### Data provided ###

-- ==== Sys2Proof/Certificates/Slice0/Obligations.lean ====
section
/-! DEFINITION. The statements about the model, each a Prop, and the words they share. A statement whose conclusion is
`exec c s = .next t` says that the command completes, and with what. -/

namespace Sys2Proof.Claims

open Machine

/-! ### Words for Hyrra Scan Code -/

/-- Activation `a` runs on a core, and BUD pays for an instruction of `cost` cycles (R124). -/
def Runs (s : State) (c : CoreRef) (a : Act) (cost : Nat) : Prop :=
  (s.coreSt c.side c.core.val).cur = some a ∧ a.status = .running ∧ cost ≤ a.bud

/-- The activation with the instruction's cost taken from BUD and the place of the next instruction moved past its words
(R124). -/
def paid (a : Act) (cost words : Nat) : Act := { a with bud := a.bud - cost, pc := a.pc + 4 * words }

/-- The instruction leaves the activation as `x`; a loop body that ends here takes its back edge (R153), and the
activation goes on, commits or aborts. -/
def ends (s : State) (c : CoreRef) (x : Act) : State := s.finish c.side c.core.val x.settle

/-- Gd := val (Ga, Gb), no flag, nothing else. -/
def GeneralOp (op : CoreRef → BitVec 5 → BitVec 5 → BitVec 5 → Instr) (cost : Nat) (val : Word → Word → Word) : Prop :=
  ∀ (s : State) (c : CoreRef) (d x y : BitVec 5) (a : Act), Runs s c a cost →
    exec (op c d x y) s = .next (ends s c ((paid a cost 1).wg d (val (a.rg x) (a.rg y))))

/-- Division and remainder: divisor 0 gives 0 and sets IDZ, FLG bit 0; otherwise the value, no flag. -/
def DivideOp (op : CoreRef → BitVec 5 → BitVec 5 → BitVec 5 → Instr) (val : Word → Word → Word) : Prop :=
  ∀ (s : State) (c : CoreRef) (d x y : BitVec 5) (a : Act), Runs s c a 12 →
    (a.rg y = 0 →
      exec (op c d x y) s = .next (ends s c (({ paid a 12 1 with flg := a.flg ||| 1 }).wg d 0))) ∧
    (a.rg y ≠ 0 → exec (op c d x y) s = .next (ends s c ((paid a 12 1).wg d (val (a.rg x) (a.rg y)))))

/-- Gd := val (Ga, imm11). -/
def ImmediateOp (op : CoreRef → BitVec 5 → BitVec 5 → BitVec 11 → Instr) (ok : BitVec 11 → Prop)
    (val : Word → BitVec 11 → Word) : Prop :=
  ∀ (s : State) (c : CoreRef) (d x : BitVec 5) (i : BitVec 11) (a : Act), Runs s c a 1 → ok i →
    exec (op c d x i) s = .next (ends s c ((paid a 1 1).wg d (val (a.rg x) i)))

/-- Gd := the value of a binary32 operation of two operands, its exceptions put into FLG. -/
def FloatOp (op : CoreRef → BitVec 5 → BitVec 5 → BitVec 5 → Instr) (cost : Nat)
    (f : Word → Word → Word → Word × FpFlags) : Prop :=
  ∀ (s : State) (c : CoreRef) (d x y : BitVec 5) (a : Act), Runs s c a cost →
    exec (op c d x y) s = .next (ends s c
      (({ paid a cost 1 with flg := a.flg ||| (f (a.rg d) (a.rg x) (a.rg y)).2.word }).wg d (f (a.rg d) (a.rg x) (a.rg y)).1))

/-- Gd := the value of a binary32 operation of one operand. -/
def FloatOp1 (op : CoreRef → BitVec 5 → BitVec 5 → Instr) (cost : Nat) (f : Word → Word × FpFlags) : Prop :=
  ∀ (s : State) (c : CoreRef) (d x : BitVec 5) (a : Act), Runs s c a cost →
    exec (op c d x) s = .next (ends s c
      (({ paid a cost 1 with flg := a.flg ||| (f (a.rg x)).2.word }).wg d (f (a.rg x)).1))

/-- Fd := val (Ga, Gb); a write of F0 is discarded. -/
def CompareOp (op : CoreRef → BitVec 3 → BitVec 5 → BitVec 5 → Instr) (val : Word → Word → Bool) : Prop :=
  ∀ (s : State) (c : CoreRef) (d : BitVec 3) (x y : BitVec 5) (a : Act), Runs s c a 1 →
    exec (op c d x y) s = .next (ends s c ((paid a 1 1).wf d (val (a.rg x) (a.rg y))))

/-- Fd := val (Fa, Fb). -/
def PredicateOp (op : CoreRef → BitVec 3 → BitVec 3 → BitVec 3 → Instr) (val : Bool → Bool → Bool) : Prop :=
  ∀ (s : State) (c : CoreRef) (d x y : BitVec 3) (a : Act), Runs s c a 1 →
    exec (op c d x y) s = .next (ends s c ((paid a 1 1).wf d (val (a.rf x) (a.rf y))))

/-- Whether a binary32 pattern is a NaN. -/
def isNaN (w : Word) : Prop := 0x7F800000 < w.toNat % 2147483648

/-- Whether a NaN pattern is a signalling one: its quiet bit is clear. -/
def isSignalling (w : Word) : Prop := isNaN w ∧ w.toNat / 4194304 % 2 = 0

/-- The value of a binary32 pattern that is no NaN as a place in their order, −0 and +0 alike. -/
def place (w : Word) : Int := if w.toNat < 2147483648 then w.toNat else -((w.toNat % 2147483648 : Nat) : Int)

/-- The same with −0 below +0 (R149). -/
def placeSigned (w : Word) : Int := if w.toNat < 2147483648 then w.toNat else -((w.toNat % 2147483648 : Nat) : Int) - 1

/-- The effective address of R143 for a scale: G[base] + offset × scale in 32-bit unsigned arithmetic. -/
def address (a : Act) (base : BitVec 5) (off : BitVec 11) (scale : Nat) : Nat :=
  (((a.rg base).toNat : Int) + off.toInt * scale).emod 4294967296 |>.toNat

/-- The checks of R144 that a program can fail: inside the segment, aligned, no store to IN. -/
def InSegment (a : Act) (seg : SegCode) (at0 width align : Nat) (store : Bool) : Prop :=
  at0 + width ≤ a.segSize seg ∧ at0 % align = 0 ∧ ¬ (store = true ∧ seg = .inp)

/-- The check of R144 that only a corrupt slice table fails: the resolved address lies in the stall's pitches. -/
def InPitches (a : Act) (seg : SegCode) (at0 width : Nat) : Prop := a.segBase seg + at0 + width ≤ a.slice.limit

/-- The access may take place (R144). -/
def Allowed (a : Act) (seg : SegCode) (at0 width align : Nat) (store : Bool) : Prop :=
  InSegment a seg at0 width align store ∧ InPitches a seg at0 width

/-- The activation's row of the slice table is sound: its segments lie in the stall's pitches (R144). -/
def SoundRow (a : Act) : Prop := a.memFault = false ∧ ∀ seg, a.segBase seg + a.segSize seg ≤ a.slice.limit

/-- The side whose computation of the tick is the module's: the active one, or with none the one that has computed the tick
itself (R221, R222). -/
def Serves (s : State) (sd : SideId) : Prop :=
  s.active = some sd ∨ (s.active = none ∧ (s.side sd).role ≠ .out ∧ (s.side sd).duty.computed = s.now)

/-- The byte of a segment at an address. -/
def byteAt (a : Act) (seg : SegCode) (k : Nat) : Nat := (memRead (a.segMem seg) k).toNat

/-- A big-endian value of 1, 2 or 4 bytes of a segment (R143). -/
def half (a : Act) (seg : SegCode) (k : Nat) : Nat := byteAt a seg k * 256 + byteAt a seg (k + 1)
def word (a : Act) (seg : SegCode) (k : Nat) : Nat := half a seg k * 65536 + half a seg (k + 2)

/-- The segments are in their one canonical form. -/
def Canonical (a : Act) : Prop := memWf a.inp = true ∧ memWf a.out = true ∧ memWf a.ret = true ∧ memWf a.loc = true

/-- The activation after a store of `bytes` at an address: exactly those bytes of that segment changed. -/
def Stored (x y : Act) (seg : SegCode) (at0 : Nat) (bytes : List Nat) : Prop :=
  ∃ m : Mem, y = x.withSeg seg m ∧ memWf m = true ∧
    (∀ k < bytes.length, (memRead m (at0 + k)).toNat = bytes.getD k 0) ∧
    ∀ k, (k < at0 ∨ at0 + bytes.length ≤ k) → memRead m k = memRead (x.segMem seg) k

###
### Data provided ###

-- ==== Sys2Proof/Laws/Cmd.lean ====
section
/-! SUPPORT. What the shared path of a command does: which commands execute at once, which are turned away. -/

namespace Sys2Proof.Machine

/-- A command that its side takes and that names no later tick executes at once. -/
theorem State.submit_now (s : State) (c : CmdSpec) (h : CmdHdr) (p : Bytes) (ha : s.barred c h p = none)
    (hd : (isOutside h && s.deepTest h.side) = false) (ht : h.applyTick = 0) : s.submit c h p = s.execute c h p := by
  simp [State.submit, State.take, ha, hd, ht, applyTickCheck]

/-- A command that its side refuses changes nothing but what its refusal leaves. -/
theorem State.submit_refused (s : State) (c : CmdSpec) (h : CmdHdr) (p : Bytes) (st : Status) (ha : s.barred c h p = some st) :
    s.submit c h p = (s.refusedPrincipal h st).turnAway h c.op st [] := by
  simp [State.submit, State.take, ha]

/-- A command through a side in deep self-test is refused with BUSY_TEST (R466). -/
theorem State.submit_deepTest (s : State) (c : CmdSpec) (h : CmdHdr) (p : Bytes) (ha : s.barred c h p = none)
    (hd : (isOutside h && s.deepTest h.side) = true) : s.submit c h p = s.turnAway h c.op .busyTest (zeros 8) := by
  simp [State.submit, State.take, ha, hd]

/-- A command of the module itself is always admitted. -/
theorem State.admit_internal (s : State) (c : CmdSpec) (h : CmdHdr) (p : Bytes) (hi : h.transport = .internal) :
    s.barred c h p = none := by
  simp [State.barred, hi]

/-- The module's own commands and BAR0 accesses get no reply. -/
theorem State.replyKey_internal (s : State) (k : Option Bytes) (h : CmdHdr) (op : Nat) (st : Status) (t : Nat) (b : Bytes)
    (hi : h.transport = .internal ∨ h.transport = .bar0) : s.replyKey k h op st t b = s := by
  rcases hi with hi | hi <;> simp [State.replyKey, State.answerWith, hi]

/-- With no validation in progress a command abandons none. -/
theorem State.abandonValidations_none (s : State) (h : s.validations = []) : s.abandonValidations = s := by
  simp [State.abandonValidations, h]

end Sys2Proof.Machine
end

###

• [Task directions]: Identify every line above that includes the word "false", and show those lines.

• [Exercise answer]:
def SoundRow (a : Act) : Prop := a.memFault = false ∧ ∀ seg, a.segBase seg + a.segSize seg ≤ a.slice.limit
    (hd : (isOutside h && s.deepTest h.side) = false) (ht : h.applyTick = 0) : s.submit c h p = s.execute c h p := by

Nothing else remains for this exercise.